| Artenteil |
| Varanus
indicus (DAUDIN 1802) (Pazifikwaran) |
Varanus
indicus gehört zur Untergattung Euprepiosaurus, zählt
damit zu den nächsten Verwandten der V.-prasinus-Gruppe. Die
Färbung der Oberseite ist ein dunkles Braun bis Schwarz mit unzähligen
verstreut liegenden kleinen gelben bis gelbgrünen Punkten oder Flecken.
Die Bauchseite ist weiss oder cremefarben. Die Kopfschuppen sind klein und
glatt, ausser einer Reihe deutlich vergrösserter Schuppen unter den
Supraocularen. Das Nasenloch steht seitlich, es ist nur wenig näher
zur Schnauzenspitze als zum Auge gelegen. 110 - 180 Schuppenreihen sind
um die Körpermitte gelegen. Die Bauchschuppen sind klein. Der Schwanz
ist seitlich stark zusammen gedrückt, mit einem niedrigen Mittelkiel.
Die Länge beträgt zwischen 1,4 bis 1,8 mal die KRL. Die Schwanzschuppen
sind glatt oder leicht gekielt, angeordnet sind sie nicht in Ringen, da
die Schuppen der Unterseite grösser sind als die der Oberseite. Die
GL beträgt bis 120 cm.
Die Zeichnung variiert sehr stark innerhalb des grossen Verbreitungsgebietes. |
| Verbreitung,
Lebensraum und Lebensweise |
Varanus
indicus ist im Indopazifischen Raum weit verbreitet. Da er sehr stark
an die Mangrove-Sümpfe adaptiert ist, beschränkt sich seine Verbreitung
auf die küstennnahen Bereiche der von ihm bewohnten Inseln (BÖHME
et al. 1994, MCCOY 1980, MERTENS
1942d, O’SHEA 1991, SPRACKLAND
1992, 1995). Dies trifft auch auf die Verbreitung in Australien zu (COGGER
1992, EHMANN 1992, WILSON &
KNOWLES 1988). Dort bewohnt V. indicus den
Mangrove-Gürtel im Norden des Northern Territory bis zur Cape York
Halbinsel im äussersten Norden von Queensland.
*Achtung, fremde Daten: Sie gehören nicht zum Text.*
-- ==== Sys2Proof/Certificates/Slice0/Obligations.lean ====
section
/-!
DEFINITION. The statements about the block, for the provers. `Runs c s post` says that command `c` completes from state `s` in a
state of which `post` holds; `OnlyRegs` and `OnlyEvents` say what else may have changed.
-/

open Sys2Proof Sys2Proof.Machine

/-- A step runs the command at the front of the queue. Rests on 95_what_each_step_holds.md. -/
def Obligations.StepRunsFrontCommand : Prop :=
  ∀ (c : Instr) (s : State), step { s with pending := c :: s.pending } = exec c s

/-- With no command waiting a step is one nanosecond of the clock of the block. Rests on R525, R79. -/
def Obligations.EmptyQueueIsOneNanosecond : Prop :=
  ∀ s : State, s.pending = [] → s.core.orphans = [] → s.pmb.held = none →
    ∃ t, step s = .next t ∧ t.pending = [] ∧ t.now = s.now + 1 ∧
      (s.por = true → t = { s with now := s.now + 1 }) ∧
      (s.por = false → s.trv.slewLeft = 0 → t.ts = s.ts + 1)

/-- Every command ends in a next state that has the same waiting commands and the same time. Rests on
95_what_each_step_holds.md. -/
def Obligations.EveryCommandRunsAndKeepsQueueAndTime : Prop :=
  ∀ (c : Instr) (s : State), Runs c s fun t => t.pending = s.pending ∧ t.now = s.now

/-- Every step keeps every table and memory in canonical form. Rests on R603, R615, R635. -/
def Obligations.StepKeepsCanonicalForm : Prop :=
  ∀ s t : State, s.wf → step s = .next t → t.wf

/-- What power-on reset leaves. Rests on R79, R603, R606, R648. -/
def Obligations.ResetLeaves : Prop :=
  State.reset.wf ∧ State.reset.por = true ∧ State.reset.pending = [] ∧ (∀ off, State.reset.reg off = resetVal off) ∧
    State.reset.aon = 5 ∧ State.reset.locked = false ∧ State.reset.on fBLK_CORE_HOLD = true ∧
    State.reset.on fSO_CTL_EN = false ∧ (∀ n, n < 22 → State.reset.reg (blockBase n) = 0) ∧
    (∀ k a, memByte (State.reset.memory k) a = 0)

/-- A write with a partial strobe or an unaligned address changes nothing. Rule: R55. -/
def Obligations.RefusedWritesChangeNothing : Prop :=
  ∀ (p : Port) (off : Nat) (strb : BitVec 4) (v : Word) (s : State),
    off < 2 ^ 20 → s.portOpen (p = .core) = true → (strb ≠ 0xF#4 ∨ off % 4 ≠ 0) →
    exec (.registerWrite p off strb v) s = .next { s with bus := { slverr := true, data := 0 } }

/-- An access to an unassigned offset completes with OKAY, reads 0 and writes nothing. Rule: R56. -/
def Obligations.UnassignedOffsets : Prop :=
  ∀ (p : Port) (off : Nat) (v : Word) (s : State),
    off < 2 ^ 20 → off % 4 = 0 → s.portOpen (p = .core) = true → s.offAnswers off = true →
    (0xC0000 ≤ off ∨ (off < 0x80000 ∧ isRegister off = false ∧ coefWindow off = none)) →
    exec (.registerWrite p off 0xF#4 v) s = .next { s with bus := { slverr := false, data := 0 } } ∧
    exec (.captureRead p off) s = .next { s with bus := { slverr := false, data := 0 } }

/-- In Sleep and Deep sleep only the always-on pages answer, in Off none does. Rests on R60, R61. -/
def Obligations.SleepAndOffAccesses : Prop :=
  ∀ (off : Nat) (strb : BitVec 4) (v : Word) (s : State),
    off < 2 ^ 20 → s.por = false → s.pins.hostPwrgd = true →
    (s.aon = 4 ∨ ((s.aon = 2 ∨ s.aon = 3) ∧ 0x3000 ≤ off)) →
    exec (.registerWrite .host off strb v) s = .next { s with bus := { slverr := true, data := 0 } } ∧
    exec (.captureRead .host off) s = .next { s with bus := { slverr := true, data := 0 } }

/-- What a write does to XXX_STAT, XXX_IEN, XXX_SEV and XXX_BOOK of a block. Rests on R13, R15, R553, R648, R651. -/
def Obligations.CommonRegisterWrites : Prop :=
  ∀ (p : Port) (n : Nat) (v : Word) (s : State), n < 22 →
    (Served p (blockBase n) s →
      exec (.registerWrite p (blockBase n) 0xF#4 v) s =
        .next ((s.setReg (blockBase n) (s.reg (blockBase n) &&& ~~~(v &&& ~~~(s.freshBits (blockBase n)) &&& BitVec.ofNat 32 (statMask n)))).okay 0)) ∧
    (Served p (blockBase n + 4) s →
      exec (.registerWrite p (blockBase n + 4) 0xF#4 v) s =
        .next (((s.hostMark (p = .core) (blockBase n + 4) (BitVec.ofNat 32 (statMask n))).setReg (blockBase n + 4) ((s.reg (blockBase n + 4) &&& ~~~(BitVec.ofNat 32 (statMask n)))
          ||| (v &&& BitVec.ofNat 32 (statMask n)))).okay 0)) ∧
    (Served p (blockBase n + 8) s →
      exec (.registerWrite p (blockBase n + 8) 0xF#4 v) s =
        .next (((s.hostMark (p = .core) (blockBase n + 8) (BitVec.ofNat 32 (sevMask n))).setReg (blockBase n + 8) ((s.reg (blockBase n + 8) &&& ~~~(BitVec.ofNat 32 (sevMask n)))
          ||| (v &&& BitVec.ofNat 32 (sevMask n)))).okay 0)) ∧
    (Served p (blockBase n + 12) s → exec (.registerWrite p (blockBase n + 12) 0xF#4 v) s = .next (s.okay 0)) ∧
    (∀ w : Word, Served .host (blockBase n + 4) s → s.portOpen true = true → s.fwMay (blockBase n + 4) = true →
      Runs (.registerWrite .host (blockBase n + 4) 0xF#4 v) s fun s1 =>
      Runs (.registerWrite .core (blockBase n + 4) 0xF#4 w) s1 fun t => t.reg (blockBase n + 4) = s1.reg (blockBase n + 4) ∧
        OnlyRegs { s1 with bus := { slverr := false, data := 0 } } t [])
Seine Verbreitung reicht
weit in die Pazifische Inselwelt, auch auf Guam sind diese Tiere beheimatet
(DRYDEN 1965, DRYDEN et al.
1969, WIKRAMANAYAKE & DRYDEN
1988). Auf einigen Inseln im Pazifik wurde V. indicus zur Eindämmung
der Rattenplage ausgesetzt, z.B. auf den westlichen Karolinen (UCHIDA
1966). V. indicus ist immer in der Nähe von Wasser zu finden,
meistens halten sich die Tiere im Mangroven-Gürtel auf. Ihre Nahrung
besteht grösstenteils aus Fisch. Aber auch jedes andere Tier, welches
in das Beuteschema passt, wird überwältigt und verschlungen (LOSOS
& GREENE 1988, SPRACKLAND
1992, 1995). |
| Pflege
und Zucht |
Die
Haltung von V. indicus erfordert genügend Platz. Da die Tiere
in der Natur Wasserbewohner sind, muss man ihnen im Terrarium auch die Möglichkeit
zum Schwimmen schaffen, was ein grosses Wasserbecken unerlässlich macht.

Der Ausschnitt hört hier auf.